This XV of gastronomy is made up of a real culinary dream team and counts among its members renowned personalities such as Yves Camdeborde, the team captain, as well as Pierre Augé, Christelle Brua, Frédéric Bau, Amandine Chaignot, Christian Constant, Christopher Coutanceau, Julien Duboué, Alain Ducasse, Alain Dutournier, Christian Etchebest, Charles Fontès, Alexandre Gauthier, Guillaume Gomez, Gilles Goujon, Stéphane Jégo, Stéphanie Le Quellec, Éric Ospital, Jean-François Piège, Franck Putelat, Michel Sarran, Guy Savoy and Mathieu Viannay.

To carry out this project, a call for tenders was launched nationally to attract the best caterers from each region of France. Many have responded to this call, and one or two have been chosen for each of the stages. “The conditions were the use of seasonal products mainly from the respective region of each stadium,” explains chef Camdeborde.

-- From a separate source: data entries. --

-- ==== Sys2Proof/Machine/FarEvents.lean ====
section
/-! DEFINITION. What happens to far requests after acceptance: at the modules (R19, R226, R238, R244, R245, R398, R399), in
the Cairn, at landing (R232-R234), in the Corbel (R241, R242), and at their end (R227, R229, R233, R176). -/

namespace Sys2Proof.Machine

/-! ### Failures -/

/-- The failure that is recorded: the first in the order of R226. -/
def firstFail : List (Nat × FarFail) → Option FarFail
  | [] => none
  | x :: xs => some (xs.foldl (fun b y => if y.1 < b.1 then y else b) x).2

/-- A failure posted against a tag (R229). -/
def FarReq.fault (r : FarReq) (id : Nat) (f : FarFail) : Posted :=
  { at_ := .tag r.tag, cause := f.cause, addr := f.addr, lanes := [], opc := r.opc,
    flags := if f.ecc then 4#8 else 0#8, fdet := f.fdet, req := id, more := 0, chunks := r.badChunks }

/-- The request's failure is posted to its gang, once (R229); until it is delivered, an earlier one in the order of R226 takes
its place. -/
def State.postFail (s : State) (id : Nat) : State :=
  match s.req? id with
  | none => s
  | some r => match firstFail r.fails with
    | none => s
    | some f =>
      if r.posted then s.modGang r.gang (fun g => { g with posted := g.posted.map (fun p =>
        if p.req = id ∧ p.at_ = .tag r.tag then r.fault id f else p) })
      else (s.putReq id { r with posted := true }).modGang r.gang (fun g =>
        if g.ended then g else { g with posted := g.posted ++ [r.fault id f] })

/-! ### At a module -/

/-- The walk's failing pointer under TRAP (R252): WALK_FAULT with its detail. -/
def Walk.failure (k : Walk) : List (Nat × FarFail) :=
  match k.result with
  | some bs =>
    let code := (bs.getD 256 0).toNat
    let fdet := bs.getD 257 0
    if k.pol = 2 ∧ code = Walk.fault ∧ fdet ≠ 0 then
      [(0, ⟨Cause.walkFault, leNat ((bs.drop 264).take 8), false, fdet⟩)]
    else []
  | none => []

/-- A walk that has just ended adds its failure. -/
def FarReq.walkEnded (r : FarReq) : FarReq := match r.walk with
  | some k => { r with fails := r.fails ++ k.failure }
  | none => r

/-- A refusal by FLUSHREQ at module m sets STALE and raises STVEC (R399). -/
def State.staleRefusal (s : State) (part : Nat) (hit : Bool) : State :=
  if hit then (s.modPart part (fun p => { p with stale := true })).emit (.msix part (s.part part).stvec.toNat) else s

/-- MODULE_REQUEST_ARRIVAL: module modid receives a request, checks its windows and performs it or refuses it (R19, R226,
R238, R244, R398). -/
def execModuleRequestArrival (req modid : Nat) (badOffsets : List Nat) (s : State) : Host.Outcome State Fault Refusal :=
  match s.req? req with
  | none => .next s
  | some r =>
    let m := s.module modid
    let part := s.teamPart r.team
    let ready := r.sent && !r.held && r.modules.contains modid && !r.arrived.contains modid && s.firstAt req r modid &&
      s.reachesModule modid && !s.reqHalted r && !(m.refresh && r.kind.paused)
    let (r1, m1) := r.perform s.pkg part modid m badOffsets
    let stale := match r.kind with
      | .walk => false
      | _ => m.flushRefused s.pkg part r.kind.need (r.on modid) || m.flushRefused s.pkg part Need.load (r.srcOn modid)
    whenever ready s (((s.putReq req r1.walkEnded).putModule modid m1).staleRefusal part stale)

In order to offer an authentic and accessible experience to all, a farmers’ market has been created near the Stade de France, highlighting French artisans. This initiative aims to satisfy spectators who occupy less privileged seats, ensuring that gastronomic quality is within everyone’s reach. Then, gourmet meals will be served in the boxes and lounges, a notable example being the Friday evening dinner at the Stade de France, where 1,500 place settings will be prepared for an exceptional seated meal.

France, the country of gastronomy par excellence, sees gastronomy here at the heart of a major global sporting event, thus affirming that cooking is much more than an art, it is an essential part of French culture , like rugby.